*** Block opens ***
-- ==== Sys2Proof/Tests/Slice0.lean ====
section
/-! SUPPORT. The model's own tests. Expected values are the spec's: the vectors of 95_test_vectors.md (V-..), the worked
examples of the rules, and words written out from 30_encoding.md R92. Then, for every statement with hypotheses, a
witness that meets them. -/

namespace Sys2Proof.Tests

open Sys2Proof Sys2Proof.Machine

/-! ## Small states -/

/-- A configured block; its `OBUF` holds `0xAA` bytes, so that an overwrite shows. -/
def handle (n v : Nat) (w : Bool) (present : Bool) (script : List TxReply) : State :=
  { State.reset with
    configured := true, pixCount := n, white := w, speedHz := v,
    obuf := Memory.ofBytes (List.replicate (3 * channels w * n) 0xAA#8), txArgument := some present, txScript := script }

/-- After V-C1: one RGB pixel at 800 kHz. -/
def rgb (script : List TxReply) : State := handle 1 800000 false true script

/-- After V-C2: one RGBW pixel at 400 kHz. -/
def rgbw (script : List TxReply) : State := handle 1 400000 true true script

/-- After V-C1 with no TX. -/
def rgbNoTx : State := handle 1 800000 false false []

/-- After V-C5: a frame of no pixels. -/
def noPixels (present : Bool) : State := handle 0 800000 false present []

/-- An outcome is a next state of which `p` holds. -/
def nextWith (r : Result) (p : State → Bool) : Bool :=
  match r with
  | .next t => p t
  | .fault _ => false
  | .refused _ => false

def faultIs (r : Result) (f : Fault) : Bool :=
  match r with
  | .fault g => g == f
  | .next _ => false
  | .refused _ => false

def refusedIs (r : Result) (f : Refusal) : Bool :=
  match r with
  | .refused g => g == f
  | .next _ => false
  | .fault _ => false

theorem exists_next {r : Result} {p : State → Bool} (h : nextWith r p = true) : ∃ t, r = .next t ∧ p t = true := by
  cases r with
  | next t => exact ⟨t, rfl, h⟩
  | fault _ => simp [nextWith] at h
  | refused _ => simp [nextWith] at h

theorem eq_fault {r : Result} {f : Fault} (h : faultIs r f = true) : r = .fault f := by
  cases r <;> simp_all [faultIs]

theorem eq_refused {r : Result} {f : Refusal} (h : refusedIs r f = true) : r = .refused f := by
  cases r <;> simp_all [refusedIs]

/-! ## Well-formedness -/

/-- `cpp` does not fit the 3-bit port `cmd_cpp` (92_eei_decisions.md, port table). -/
theorem test_wf_rejects_wide_cpp : (Instr.raster 8 [0#8] [0#8, 0#8, 0#8] .independent).wf = false := by decide

theorem test_wf_accepts_illegal_but_sendable_cpp : (Instr.raster 7 [] [] .independent).wf = true := by decide

/-! ## Decoding: codes written out bit by bit from 30_encoding.md R92 -/

theorem test_decode_enc : decode { bareCommand (BitVec.ofNat 3 (0*4 + 0*2 + 0)) with encIn := 0x80#8 } =
    .instr (.enc 0x80#8) := by decide

theorem test_decode_raster : decode { bareCommand (BitVec.ofNat 3 (0*4 + 0*2 + 1)) with
      cpp := 0b100#3, ibuf := [1#8, 2#8, 3#8, 4#8], outBuf := [9#8], placement := .overlapping } =
    .instr (.raster 4 [1#8, 2#8, 3#8, 4#8] [9#8] .overlapping) := by decide

/-- P1 step 1. -/
theorem test_decode_config : decode { bareCommand (BitVec.ofNat 3 (0*4 + 1*2 + 0)) with
      pixCount := 2, speedHz := 800000, white := false } = .instr (.config 2 800000 false) := by decide

/-- P1 step 2. -/
theorem test_decode_write : decode { bareCommand (BitVec.ofNat 3 (0*4 + 1*2 + 1)) with
      ibuf := [0x00#8, 0x01#8, 0x02#8, 0xFD#8, 0xFE#8, 0xFF#8] } =
    .instr (.write [0x00#8, 0x01#8, 0x02#8, 0xFD#8, 0xFE#8, 0xFF#8]) := by decide

/-- P2 step 3. -/
theorem test_decode_halt : decode (bareCommand (BitVec.ofNat 3 (1*4 + 0*2 + 0))) = .instr .halt := by decide

/-- V-X1: `OP = 101`, `110` and `111`. -/
theorem test_decode_reserved : ∀ op : Fin 8, 5 ≤ op.val →
    decode (bareCommand (BitVec.ofNat 3 op)) = .rejected .reservedCommand := by decide

theorem test_decode_table_words : (List.range 8).map (decodeTableWord 8) =
    [some (.enc 0#8), some (.raster 0 [] [] .independent), some (.config 0 0 false), some (.write []), some .halt,
      none, none, none] := by decide

/-! ## ENC -/

/-- V-E6: source bit 5, whose group straddles bytes 0 and 1. -/
theorem test_enc_straddle : nextWith (exec (.enc 0x20#8) State.reset)
    (fun t => t.rsp == some (.okPattern 0x934924#24)) = true := by decide

/-- P6 step 1, and its DEC of `9A 6D 34`. -/
theorem test_enc_mixed : nextWith (exec (.enc 0xA5#8) (rgb []))
    (fun t => t.rsp == some (.okPattern 0xD349A6#24)) = true ∧ dec 0x9A6D34#24 = 0x5A#8 := by decide

/-- The negative checks of 95_test_vectors.md, section 2.1. -/
theorem test_invalid_patterns : [0x000000#24, 0xFFFFFF#24, 0x924925#24, 0x124924#24, 0xB6DB6D#24].map validPattern =
    [false, false, false, false, false] := by decide

/-! ## RASTER -/

/-- V-R10: two RGBW pixels; the swap holds in the second one too. -/
theorem test_raster_rgbw : nextWith (exec (.raster 4 [0x00#8, 0x01#8, 0x02#8, 0x03#8, 0xFC#8, 0xFD#8, 0xFE#8, 0xFF#8]
      (List.replicate 24 0#8) .independent) State.reset)
    (fun t => t.rasterOut.bytes ==
      [0x92#8, 0x49#8, 0x26#8, 0x92#8, 0x49#8, 0x24#8, 0x92#8, 0x49#8, 0x34#8, 0x92#8, 0x49#8, 0x36#8,
       0xDB#8, 0x6D#8, 0xA6#8, 0xDB#8, 0x6D#8, 0xA4#8, 0xDB#8, 0x6D#8, 0xB4#8, 0xDB#8, 0x6D#8, 0xB6#8]) = true := by
  decide +kernel

/-- V-R15, V-R17, V-R18. -/
theorem test_raster_stops :
    faultIs (exec (.raster 3 [0#8, 1#8, 2#8] (List.replicate 10 0#8) .independent) State.reset)
      .rasterPrecondition = true ∧
    refusedIs (exec (.raster 6 [0#8, 1#8, 2#8, 3#8, 4#8, 5#8] (List.replicate 18 0#8) .independent) State.reset)
      .badChannelCount = true ∧
    refusedIs (exec (.raster 3 [0#8, 1#8, 2#8] (List.replicate 9 0#8) .overlapping) State.reset)
      .aliasedBuffers = true := by decide +kernel

/-! ## CONFIG -/

/-- V-C2. -/
theorem test_config_rgbw : nextWith (exec (.config 1 400000 true) State.reset)
    (fun t => t.configured && t.cpp == 4 && t.obuf.length == 12 && t.rsp == some .ok && t.txCalls == []) = true := by
  decide +kernel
*** Block closes ***
An exact, complete copy of the lines above from the one with "theorem test_decode_reserved : ∀" through the one with "theorem test_enc_straddle : nextWith" is the whole answer.

RESPONSE FOR THIS EXERCISE:
theorem test_decode_reserved : ∀ op : Fin 8, 5 ≤ op.val →
    decode (bareCommand (BitVec.ofNat 3 op)) = .rejected .reservedCommand := by decide

theorem test_decode_table_words : (List.range 8).map (decodeTableWord 8) =
    [some (.enc 0#8), some (.raster 0 [] [] .independent), some (.config 0 0 false), some (.write []), some .halt,
      none, none, none] := by decide

/-! ## ENC -/

/-- V-E6: source bit 5, whose group straddles bytes 0 and 1. -/
theorem test_enc_straddle : nextWith (exec (.enc 0x20#8) State.reset)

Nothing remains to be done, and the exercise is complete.